Write down all the integers between 1 and 50:
1 2 3 4 5 6 7 8 9 10
11 12 13 14 15 16 17 18 19 20
21 22 23 24 25 26 27 28 29 30
31 32 33 34 35 36 37 38 39 40
41 42 43 44 45 46 47 48 49 50
Even numbers multiplied by 5 always end in zero.
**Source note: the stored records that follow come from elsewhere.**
-- ==== Sys2Proof/Machine/Engines.lean ====
section
/-! DEFINITION. What the engines of a core share: the hazard unit, accesses with key handles, pushes and completion
writes (R50, R97 to R103, R152 to R160, R313, R324). -/

namespace Sys2Proof.Machine

-- Which core's units act.

/-- A core's units act for a context: its active one, with the units loaded (R474). -/
def unitsLive (s : State) (core : Nat) : Bool :=
  (supCore core || (s.core core).active.isSome) && !(s.core core).todo.contains 0

/-- Units take no new job while a swap is asked for (R328). -/
def unitsStart (s : State) (core : Nat) : Bool := unitsLive s core && (s.core core).swapTo.isNone

def State.liveUnit (s : State) (core : Nat) : Units := s.unit core (s.ctxOf core)
def State.setLiveUnit (s : State) (core : Nat) (u : Units) : State := s.setUnit core (s.ctxOf core) u

/-- The regions of bytes of a scratchpad are loaded (R474). -/
def regionsReady (s : State) (core off n : Nat) : Bool :=
  (List.range (n / 4096 + 2)).all (fun k => regionReady s core (Nat.min (off + 4096 * k) (off + n - 1)))

/-- Bytes of the scratchpad of an engine's own core can be accessed now: no earlier request to them is on its way, and
their regions are loaded, where the core runs the context (R118, R474). -/
def spadFree (s : State) (core ctx : Nat) (ag : Agent) (off n : Nat) : Bool :=
  !orderBusy s ag (.spad core off) n && (s.ctxOf core != ctx || regionsReady s core off n)

-- Ends of an engine's work.

/-- Why an engine's access does not go on: it waits, it raises XLATE (R50), or its job ends with a status (R324). -/
inductive EStop where
  | wait (s : State)
  | xlate (s : State) (f : TrapInfo)
  | bad (s : State) (code detail : Nat) (va : W64)
  deriving DecidableEq, Repr

abbrev Eng (α : Type) := Except EStop α

/-- The status codes of R324 and R346. -/
def stReserved : Nat := 1
def stAlign : Nat := 2
def stAccess : Nat := 3
def stKey : Nat := 4
def stIntegrity : Nat := 5
def stKilled : Nat := 6
def stBslot : Nat := 7
def stFabric : Nat := 8
def stExhaust : Nat := 9

/-- A fault of a check as an engine sees it. -/
def engFault (s : State) (f : TrapInfo) : EStop :=
  match f.code with
  | .xlate => .xlate s f
  | .align => .bad s stAlign 0 f.va
  | .integrity => .bad s stIntegrity 0 f.va
  | .fabricIntegrity => .bad s stFabric 0 f.va
  | .keyExhaust => .bad s stExhaust 0 f.va
  | _ => .bad s stAccess f.cause f.va

def engOf {α : Type} (r : Act α) : Eng α :=
  match r with
  | .ok v => .ok v
  | .error (.wait s) => .error (.wait s)
  | .error (.fault s f) => .error (engFault s f)

/-- A waiting engine has its answers and translations, and has written and counted nothing (R510). -/
def retry (s t : State) : State := { t with meters := s.meters, inbox := s.inbox, spad := s.spad, posts := s.posts }

/-- The payload writes of an event leave (R118). -/
def State.sendPosts (s : State) : State := s.posts.foldl State.sendReq { s with posts := [] }

/-- Who acts for an engine of a core, and for a job of it. -/
def engineWho (s : State) (core : Nat) : Who := { core := core, ctx := s.ctxOf core, hart := false, supS := false }
def jobWho (s : State) (core job : Nat) : Who := { engineWho s core with job := some job }

-- One access of an engine inside a 64-byte word (R43, R50, R86, R98).

/-- An access of an engine by request and response. -/
def engTrip (s : State) (w : Who) (r : Request) (va : W64) : Eng (State × Response) := do
  let (s, q) ← engOf (trip s { r with ctx := w.ctx, job := w.job, va := va })
  .ok (s, q)

/-- Read; no bytes where the line fails INTEGRITY. -/
def engRead1 (s : State) (w : Who) (ag : Agent) (key : Nat) (va : W64) (n : Nat) :
    Eng (State × Option (List Byte)) := do
  let (s, t) ← engOf (engResolve s w .load va)
  let r : Request := { kind := .read, agent := ag, ctx := w.ctx, place := .spad 0 0, size := n }
  match t with
  | .spad core off =>
    if ag.coreId == some core then
      if spadFree s core w.ctx ag off n then .ok (s, some (spadRead s core w.ctx off n)) else .error (.wait s)
    else do
      let (s, q) ← engTrip s w { r with place := .spad core off } va
      .ok (s, some (leBytes n q.data.toNat))
  | .mem dpa e =>
    match placeOf s dpa with
    | none => .error (.bad s stAccess causeAbsent va)
    | some p => do
      let (s, q) ← engTrip s w { r with place := p, leaf := some e, enc := pteEnc e.pte, key := key } va
      if q.status == .integrity then .ok (s, none)
      else do
        engOf (peerCheck s q.status va)
        .ok (s, some (leBytes n q.data.toNat))
  | _ => .error (.bad s stAccess causeWindow va)

/-- Write: to its core's own scratchpad at its step, elsewhere by request and response. -/
def engWrite1 (s : State) (w : Who) (ag : Agent) (key : Nat) (va : W64) (bs : List Byte) : Eng State := do
  let (s, t) ← engOf (engResolve s w .store va)
  let r : Request := { kind := .write, agent := ag, ctx := w.ctx, place := .spad 0 0, size := bs.length, data := v512 bs }
  match t with
  | .spad core off =>
    if ag.coreId == some core then
      if spadFree s core w.ctx ag off bs.length then .ok (spadWrite s core w.ctx off bs) else .error (.wait s)
    else do
      let (s, _) ← engTrip s w { r with place := .spad core off } va
      .ok s
  | .mem dpa e =>
    if pteEnc e.pte && key = 0 then .error (.bad s stAccess causeEncrypted va)
    else
      match placeOf s dpa with
      | none => .error (.bad s stAccess causeAbsent va)
      | some p => do
        let (s, q) ← engTrip s w { r with place := p, leaf := some e, enc := pteEnc e.pte, key := key } va
        engOf (peerCheck s q.status va)
        .ok s
  | _ => .error (.bad s stAccess causeWindow va)

/-- A payload write of a job: to unencrypted memory of this device, whose line does not refuse it, it is posted; its job
learns a later refusal from the acknowledgement (R118, R158). DEDUCED, assumption 37. -/
def engPost1 (s : State) (w : Who) (ag : Agent) (key : Nat) (va : W64) (bs : List Byte) : Eng State := do
  let (t, x) ← engOf (engResolve s w .store va)
  match x with
  | .mem dpa e =>
    match placeOf t dpa with
    | some (.mem a) =>
      if w.job.isNone || pteEnc e.pte || writeRefused t a bs.length then engWrite1 s w ag key va bs
      else
        let r : Request := { kind := .write, agent := ag, ctx := w.ctx, place := .mem a, size := bs.length, data := v512 bs
                             leaf := some e, va := va, job := w.job, posted := true }
        .ok { t with posts := t.posts ++ [r] }
    | _ => engWrite1 s w ag key va bs
  | _ => engWrite1 s w ag key va bs

/-- Bytes from `va` to the end of its 64-byte word, at most n. -/
def wordPart (va : W64) (n : Nat) : Nat := Nat.min n (64 - va.toNat % 64)

/-- Read n bytes word by word; bytes of failed lines are absent. `fuel` words at most. -/
def engRead (s : State) (w : Who) (ag : Agent) (key : Nat) (va : W64) (n : Nat) :
    Nat → Eng (State × List (Option Byte))
  | 0 => .ok (s, [])
  | fuel + 1 =>
    if n = 0 then .ok (s, [])
    else do
      let k := wordPart va n
      let (s, r) ← engRead1 s w ag key va k
      let here := match r with
        | some bs => bs.map some
        | none => List.replicate k none
      let (s, rest) ← engRead s w ag key (va + BitVec.ofNat 64 k) (n - k) fuel
      .ok (s, here ++ rest)

/-- Words that n bytes may touch. -/
def wordsFor (n : Nat) : Nat := n / 64 + 2

/-- The bytes of a read that has no failed line, as one Nat. -/
def whole (l : List (Option Byte)) : Option Nat :=
  if l.any Option.isNone then none else some (leNat (l.filterMap id))

/-- Read n bytes as a number; a failed line ends the job (R86). -/
def engReadNat (s : State) (w : Who) (ag : Agent) (key : Nat) (va : W64) (n : Nat) : Eng (State × Nat) := do
  let (s, l) ← engRead s w ag key va n (wordsFor n)
  match whole l with
  | some v => .ok (s, v)
  | none => .error (.bad s stIntegrity 0 va)

-- The hazard unit (R152 to R155).

/-- The region of a footprint doubleword (R152). -/
def regionOf (w : W64) : List Region :=
  let count := slice w.toNat 61 48
  let unit := match slice w.toNat 63 62 with
    | 0 => 64 | 1 => 4096 | 2 => 2 ^ 18 | _ => 2 ^ 24
  let va := (if w.getLsbD 47 then 2 ^ 55 else 0) + slice w.toNat 46 0
  if count = 0 then [] else [{ va := va, size := count * unit }]

/-- The 96 bytes of a layout record a job presents (R116). -/
def recordRegion (va : W64) : List Region := [{ va := va56 va, size := 96 }]

def Region.meets (a b : Region) : Bool := a.va < b.va + b.size && b.va < a.va + a.size
def anyMeet (a b : List Region) : Bool := a.any (fun x => b.any (fun y => x.meets y))

/-- An edge of R154 from an earlier job that still holds. -/
def Job.holdsBack (e j : Job) : Bool :=
  anyMeet j.reads e.writes || anyMeet j.writes e.writes || (!e.readsDone && anyMeet j.writes e.reads)

/-- No earlier job holds back a job. -/
def jobFree : List Job → Nat → Bool
  | js, id =>
    match js.find? (fun j => j.id == id) with
    | none => true
    | some j => !(js.takeWhile (fun e => e.id != id)).any (fun e => e.holdsBack j)

def hazardRoom (u : Units) : Bool := u.jobs.length < 32

/-- Add a job to a core's hazard unit. -/
def Units.addJob (u : Units) (e : Engine) (reads writes : List Region) (hart : Nat) (cd : Option CDest) : Units :=
  { u with
    nextJob := u.nextJob + 1
    jobs := u.jobs ++ [{ id := u.nextJob, engine := e, reads := reads, writes := writes, cdest := cd, hart := hart }] }

def Units.endJob (u : Units) (id : Nat) : Units := { u with jobs := u.jobs.filter (fun j => j.id != id) }

/-- A job leaves its core's hazard unit: its segments end, and nothing it asked for is used (R50, R154). -/
def State.endJob (s : State) (core : Nat) (ag : Agent) (id : Nat) : State :=
  let ctx := s.ctxOf core
  let s := ((s.endSegments core ctx id).forsakeJob ag ctx (some id)).forsakeRuns ag ctx
  s.setUnit core ctx ((s.unit core ctx).endJob id)

/-- A push acts as a release of the current hart to its job (R155): what it publishes has left on the core's route,
and the hart's writes and reduce-stores to bytes of a footprint on another device are acknowledged. DEDUCED,
assumption 32. -/
def pushRelease (s : State) (reads writes : List Region) : Act State := do
  barrierWait s (linesOfPeers s)
  inRelease do
    let rs := reads ++ writes
    let fs := if unreleased s || s.outbox.any (fun r => r.mineOut s) then regionFrames s s.myCore s.myCtx rs else []
    let s ← publishAll s (lineMeets s rs fs)
    let hit (r : Request) : Bool :=
      let n := if r.mask = 0 then r.size else 64
      rs.any (fun g => g.hits (va56 r.va) n) || (match r.place with
        | .peer d a => framesHit fs (d * 2 ^ 46 + a) n
        | _ => false)
    waitFor (!s.outbox.any (fun r => r.mineOut s && hit r)) s
    .ok (s.dropCoreAheads s.myCore s.myCtx)

/-- The release of a chain (R344): of every line of the hart, and every earlier store of it. -/
def chainRelease (s : State) : Act State := do
  barrierWait s (linesOfPeers s)
  inRelease do
    let s ← publishAll s (fun _ _ => true)
    waitFor (!coreWrites s && !s.outbox.any (fun r => r.mineOut s)) s
    .ok s

/-- The completion address of a card, checked and translated as the pushing hart's precise check (R313). -/
def pushCword (s : State) (cw : W64) (align : Nat) : Act (Option CDest) :=
  if cw = 0 then .ok none
  else do
    need (cw.toNat % align = 0) s (alignFault cw)
    let w := engineWho s s.myCore
    let t ← resolve s w .store cw
    match t with
    | .spad core off => .ok (some { place := .spad core off, entry := none })
    | .mem dpa e => do
      need (!pteEnc e.pte) s (accessFault causeEncrypted cw)
      match placeOf s dpa with
      | some p => .ok (some { place := p, entry := some e })
      | none => fail s (accessFault causeAbsent cw)
    | _ => fail s (accessFault causeWindow cw)

/-- The payload of a job is over: its destinations and a refusal are taken. -/
def State.payloadOver (s : State) (core ctx job : Nat) : State :=
  s.setUnit core ctx ((s.unit core ctx).modJob job (fun j => { j with dest := {}, refused := none }))

/-- A posted payload write of a job on its way is not performed at a scope: at HART and CORE while it has not left its
core's router or entered its own port's queue, at CLUS and DIE until it is acknowledged (R118, R144). -/
def payloadOut (s : State) (ag : Agent) (core ctx job scope : Nat) : Bool :=
  let mine (r : Request) : Bool := r.agent == ag && r.ctx == ctx && r.job == some job && r.posted && r.kind == .write
  if scope < 2 then s.reqNet.any (fun r => mine r && r.place.router s == core)
  else scope < 4 && (s.inFlight.any mine ||
    s.respNet.any (fun q => q.agent == ag && q.ctx == ctx && q.job == some job && q.posted && q.kind == .write))

/-- The payload of a job is performed at the scope of its completion, at DEV and DOM through flush markers; a posted
write that was refused fails the job (R144, R146, R158, R324). -/
def payloadDone (s : State) (ag : Agent) (core job scope : Nat) : Eng State :=
  let ctx := s.ctxOf core
  match (s.unit core ctx).job job with
  | none => .ok s
  | some j =>
    if payloadOut s ag core ctx job scope then .error (.wait s)
    else do
      let s ← if scope ≥ 4 && j.dest != {} then engOf (flushFor s ag ctx (some job) job j.dest) else .ok s
      match (((s.unit core ctx).job job).map (·.refused)).getD none with
      | some f => .error (engFault s f)
      | none => .ok (if scope ≥ 4 then s.payloadOver core ctx job else s)

/-- Write a completion at its place, after the payload (R158); a refused write is dropped. DEDUCED, assumption 37. -/
def completeAt (s : State) (core : Nat) (ag : Agent) (job : Nat) (cd : Option CDest) (bs : List Byte) : Eng State :=
  match cd with
  | none => .ok s
  | some c =>
    let w := jobWho s core job
    let r : Request := { kind := .write, agent := ag, ctx := w.ctx, place := c.place, size := bs.length, data := v512 bs
                         leaf := c.entry }
    match c.place with
    | .spad k off =>
      if k = core then
        if spadFree s k w.ctx ag off bs.length then .ok (spadWrite s k w.ctx off bs) else .error (.wait s)
      else do
        let (s, _) ← engTrip s w r 0
        .ok s
    | _ => do
      let (s, _) ← engTrip s w r (match c.entry with
        | some e => BitVec.ofNat 64 (e.vpn * pageSize e.big)
        | none => 0)
      .ok s

/-- A whole event of an engine for a job: what it does, or its wait. What a drill processor asked for is forsaken with
its collective. -/
def engineEvent (s : State) (ag : Agent) (job : Option Nat) (r : Eng State) (onXlate : State → TrapInfo → State)
    (onBad : State → Nat → Nat → W64 → State) : Result :=
  let drop (t : State) : State :=
    match if ag.isDrill then none else ag.coreId with
    | some core =>
      let t := t.forsakeJob ag (s.ctxOf core) job
      match job with
      | some id => t.endSegments core (s.ctxOf core) id
      | none => t
    | none => t
  match r with
  | .ok t => .next t.sendPosts
  | .error (.wait t) => .next (retry s t)
  | .error (.xlate t f) => .next (onXlate (drop (retry s t)) f)
  | .error (.bad t c d va) => .next (onBad (drop t.sendPosts) c d va)

end Sys2Proof.Machine
end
So mark pairs of integers one of which is even and the other a multiple of 5. You can only mark an integer once:
(2×5=10) (4×10=40) (6×15=90) (8×20=160) (12×25=300) (14×30=420) (16×35=560) (18×40=720) (22×45=990) (24×50=1200).
We can represent the integer products as 'ab', where 'a' is an even number and 'b' a multiple of 5. We can use successive even integers for 'a' and successive multiples of 5 for 'b'. However, since we can only use each integer once 'a' cannot be a multiple of 5. So the succession of even integers is 2, 4, 6, 8, 12, ... and 10 is missing because it's a multiple of 5, as is 20. which is also missing.
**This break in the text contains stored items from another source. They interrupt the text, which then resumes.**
-- ==== Sys2Proof/Machine/Matrix.lean ====
section
/-! DEFINITION. The matrix engine: cards, jobs, watermarks, stops and instructions (R307 to R335, and R34 for its
port registers). -/

namespace Sys2Proof.Machine

/-- An instruction of a unit that a supervisor core lacks (R14) is no instruction there: ILLEGAL with cause OPCODE.
DEDUCED, assumption 9. -/
def onCompute (s : State) (r : Result) : Result :=
  if isSup s.cur then .next (s.takeFault (illegal 1)) else r

/-- A register of the port window, as a virtual address (R29). -/
def portVa (off : Nat) : W64 := BitVec.ofNat 64 (2 ^ 64 - 2 ^ 55 + 3 * 2 ^ 32 + off)

/-- A block of the port window that a supervisor core lacks (R34). -/
def onPort (off : Nat) (s : State) (r : Result) : Result :=
  if isSup s.cur then .next (s.takeFault (accessFault causeWindow (portVa off))) else r

-- The card (R310).

def cardTile (c : V512) : Fin 2 := Fin.ofNat 2 (cf c 0 4 4)
def cardSlot (c : V512) : Fin 2 := Fin.ofNat 2 (cf c 0 5 5)
def cardPlanes (c : V512) : Nat := cf c 0 9 6 + 1
def cardSigned (c : V512) : Bool := cf c 0 10 10 == 1
def cardBfmt (c : V512) : Nat := cf c 0 13 11
def cardOrig (c : V512) : Nat := cf c 0 15 14
def cardRows (c : V512) : Nat := cf c 0 22 16 + 1
def cardScope (c : V512) : Nat := cf c 0 27 24
def cardTag (c : V512) : Nat := cf c 0 63 32
def cardVrows (c : V512) : Nat := cf c 1 7 0
def cardVcols (c : V512) : Nat := cf c 1 16 8
def cardVk (c : V512) : Nat := cf c 1 25 17
def cardKbi (c : V512) : Nat := cf c 1 47 32
def cardKey (c : V512) : Nat := cf c 1 63 48
def cardOff (c : V512) : Nat := cf c 2 18 0
def cardPlanePitch (c : V512) : Nat := cf c 3 31 0
def cardRowPitch (c : V512) : Nat := cf c 3 63 32
def cardCword (c : V512) : W64 := dwordOf c 6
def cardCvalue (c : V512) : W64 := dwordOf c 7

/-- The conditions of R312 on a card, with R311's table for the operation it is checked as. -/
def cardChecks (c : V512) : List (Nat × Nat) :=
  let r := c.toNat
  let op := if cardOp c = 4 then cardOrig c else cardOp c
  let isLoad := op == 1
  let isRun := op == 2
  let isDrain := op == 3
  let tour := cardTour c
  chk (cardOp c > 4) 0 0 ++
  chk (if cardOp c = 4 then cardOrig c != 1 else cardOrig c != 0) 0 14 ++
  chk (cardBfmt c > 2 || (!isLoad && cardBfmt c != 0)) 0 11 ++ chk (cardScope c > 5) 0 24 ++
  reservedSet r 0 [(31, 28), (23, 23)] ++ reservedSet r 1 [(31, 26)] ++
  (if cardOp c > 4 then []
   else
    chk (isLoad && cf c 0 4 4 != 0) 0 4 ++
    chk (!(isLoad || isRun) && cf c 0 5 5 != 0) 0 5 ++
    chk (!isRun && cf c 0 9 6 != 0) 0 6 ++ chk (!isRun && cf c 0 10 10 != 0) 0 10 ++
    chk (!isRun && cf c 0 22 16 != 0) 0 16 ++
    chk (if isRun then decide (cardVrows c > cardRows c) else if isDrain then decide (cardVrows c > 128)
      else cardVrows c != 0) 1 0 ++
    chk (if op = 0 then cardVcols c != 0 else decide (cardVcols c > 256)) 1 8 ++
    chk (if isLoad || isRun then decide (cardVk c > 256) else cardVk c != 0) 1 17 ++
    chk (!isLoad && cardKbi c != 0) 1 32 ++ chk (!isLoad && cardKey c != 0) 1 48 ++
    chk (op = 0 && cf c 2 62 0 != 0) 2 0 ++
    (if isLoad && tour then reservedSet r 2 [(62, 4)] else if isRun || isDrain then reservedSet r 2 [(62, 19)]
      else []) ++
    chk (!isLoad && tour) 2 63 ++
    chk (if isRun then cardPlanePitch c % 32 != 0 else cardPlanePitch c != 0) 3 0 ++
    chk (if isRun then cardRowPitch c % 32 != 0 else if isDrain then cardRowPitch c % 4 != 0
      else cardRowPitch c != 0) 3 32)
I've marked all the integers used so far in red. None of the products of the remaining integers have products ending in zero.
Count the number of zeroes in the products. There are 12, so the product of all the integers between 1 and 50 must end in 12 zeroes.
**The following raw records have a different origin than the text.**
-- Stops and commands (R348).

/-- COPY_CHANNEL_STOP: the channel stops, and a packet names the record's tag and the address. -/
def execCopyChannelStop (core ch : Nat) (s : State) : Result :=
  let c : Fin 4 := Fin.ofNat 4 ch
  let k := chan s core c
  match k.xlate with
  | none => .next s
  | some f =>
    let tag := match k.run with
      | some r => xferTag r.r.words
      | none => 0
    let s := s.setChan core c { k with xlate := none, st := .stopped }
    .next (s.sendPacket (.copy core ch) (s.ctxOf core) 0 { f with tag := tag })

/-- KILL of a stopped channel: its record ends KILLED; a write-back is dropped and logged; a completion word is
dropped; a chain whose record could not be read rests, unless a pushed record waits (R343, R346, R348). DEDUCED, assumption 37. -/
def Copy.kill (c : Copy) (ch : Fin 4) : Copy :=
  let k := c.chans[ch]
  let killed := xferStatus stKilled 0 0 0
  match k.run with
  | none => c.setChan ch { k with st := if k.queue.isEmpty then .idle else .running }
  | some r =>
    let go (r : CopyRun) (c : Copy) : Copy := c.setChan ch { k with st := .running, run := some r }
    match r.stage with
    | .back => go { r with stage := .complete } (c.logEntry ch.val killed (xferTag r.r.words))
    | .complete => go { r with acc := [6] } (c.logEntry ch.val killed (xferTag r.r.words))
    | _ => go { r with stage := if r.r.inmem.isSome then .back else .complete, status := killed } c

def Copy.command (c : Copy) (ch : Fin 4) (cmd : UnitCmd) : Copy :=
  let k := c.chans[ch]
  if k.st != .stopped then c
  else
    match cmd with
    | .resume => c.setChan ch { k with st := .running }
    | .kill => c.kill ch

/-- A command acts at once for the active context; for another it is recorded (R349, R472). -/
def cpCommand (s : State) (core ch ctx : Nat) (cmd : UnitCmd) : State :=
  let c : Fin 4 := Fin.ofNat 4 ch
  let u := s.unit core ctx
  if (s.core core).active = some ctx then s.setUnit core ctx { u with copy := u.copy.command c cmd }
  else s.setUnit core ctx { u with copy := u.copy.setChan c { u.copy.chans[c] with cmd := some cmd } }

def execCpcmdResume (core ch ctx : Nat) (s : State) : Result := .next (cpCommand s core ch ctx .resume)
def execCpcmdKill (core ch ctx : Nat) (s : State) : Result := .next (cpCommand s core ch ctx .kill)

-- Instructions (R350).

def chanOf (f : Fmt) : Fin 4 := Fin.ofNat 4 f.imm.toNat

/-- cpq. -/
def execCpq (f : Fmt) (s : State) : Result :=
  scalarRun f s do
    let w ← src512 s f.a
    let s ← pushCopy s (chanOf f) w
    putNone f s

/-- cpchn. -/
def execCpchn (f : Fmt) (s : State) : Result :=
  scalarRun f s do
    let a ← src64 s f.a 0
    let s ← startChain s (chanOf f) a
    putNone f s

/-- A record or a HEAD stored to the port window (R34). -/
def execCppush (ch : Fin 4) (w : V512) (s : State) : Result := settle (pushCopy s ch w)
def execCphead (ch : Fin 4) (v : W64) (s : State) : Result := settle (startChain s ch v)

/-- WM in register form; zero when IDLE (R350). -/
def wmWord (k : Channel) : W64 := if k.st = .idle then 0 else (BitVec.ofNat 56 k.wm).signExtend 64

def execCpwm (f : Fmt) (s : State) : Result :=
  scalarRun f s do
    unitsReady s
    put64 f s (wmWord s.myUnit.copy.chans[chanOf f])

def ChanState.num : ChanState → Nat
  | .idle => 0 | .running => 1 | .stopped => 2

/-- The channel word. -/
def chanWord (k : Channel) : W64 :=
  let tag := match k.run with
    | some r => xferTag r.r.words
    | none => 0
  BitVec.ofNat 64 (tag * 2 ^ 32 + k.queue.length * 4 + k.st.num)

def execCpstat (f : Fmt) (s : State) : Result :=
  scalarRun f s do
    unitsReady s
    put64 f s (chanWord s.myUnit.copy.chans[chanOf f])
If we want to find out how many zeroes in n! we can work out a method. If n is odd, we can represent it by n=2k+1, so k=(n-1)/2; if n is even then n=2k. k is the number of even integers between 1 and n. For example, k=25 when n=50. But we have to eliminate those even integers which are multiples of 5. The lowest n such that n! ends in zero is when n=5; 10! ends in 2 zeroes; 15! ends in 3 zeroes;
n (factorial) |
z (number of zeroes) |
0-4 |
0 |
5-9 |
1 |
10-14 |
2 |
15-19 |
3 |
20-24 |
4 |
25-29 |
6 |
30-34 |
7 |
35-39 |
8 |
40-44 |
9 |
45-49 |
10 |
50-54 |
12 |
55-59 |
13 |
60-64 |
14 |
65-69 |
15 |
70-74 |
16 |
75-79 |
18 |
80-84 |
19 |
85-89 |
20 |
90-94 |
21 |
The table shows the general pattern. The table predicts that 100! has 24 zeroes at the end.
Let's see if it's right.
1 2 3 4 5 6 7 8 9 10 11 12 13 14 15 16 17 18 19 20 21 22 23 24 25
26 27 28 29 30 31 32 33 34 35 36 37 38 39 40 41 42 43 44 45 46 47 48 49 50
51 52 53 54 55 56 57 58 59 60 61 62 63 64 65 66 67 68 69 70 71 72 73 74 75
76 77 78 79 80 81 82 83 84 85 86 87 88 89 90 91 92 93 94 95 96 97 98 99 100
(2×5=10) (4×10=40) (6×15=90) (8×20=160) (12×25=300) (14×30=420) (16×35=560) (18×40=720) (22×45=990) (24×50=1200) (26×55=1430) (28×60=1680) (32×65=2080) (34×70=2380) (36×75=2700) (38×80=3040) (42×85=3570) (44×90=3960) (46×95=4370) (48×100=4800)
If the trailing zeroes are counted we get 24.
The formula [n/5]+[n/25] where the square brackets mean "the integer part of". So if n=78, for example, we have [15.6]+[3.12]=15+3=18, which concurs with the table. This formula only has a limited application as n increases.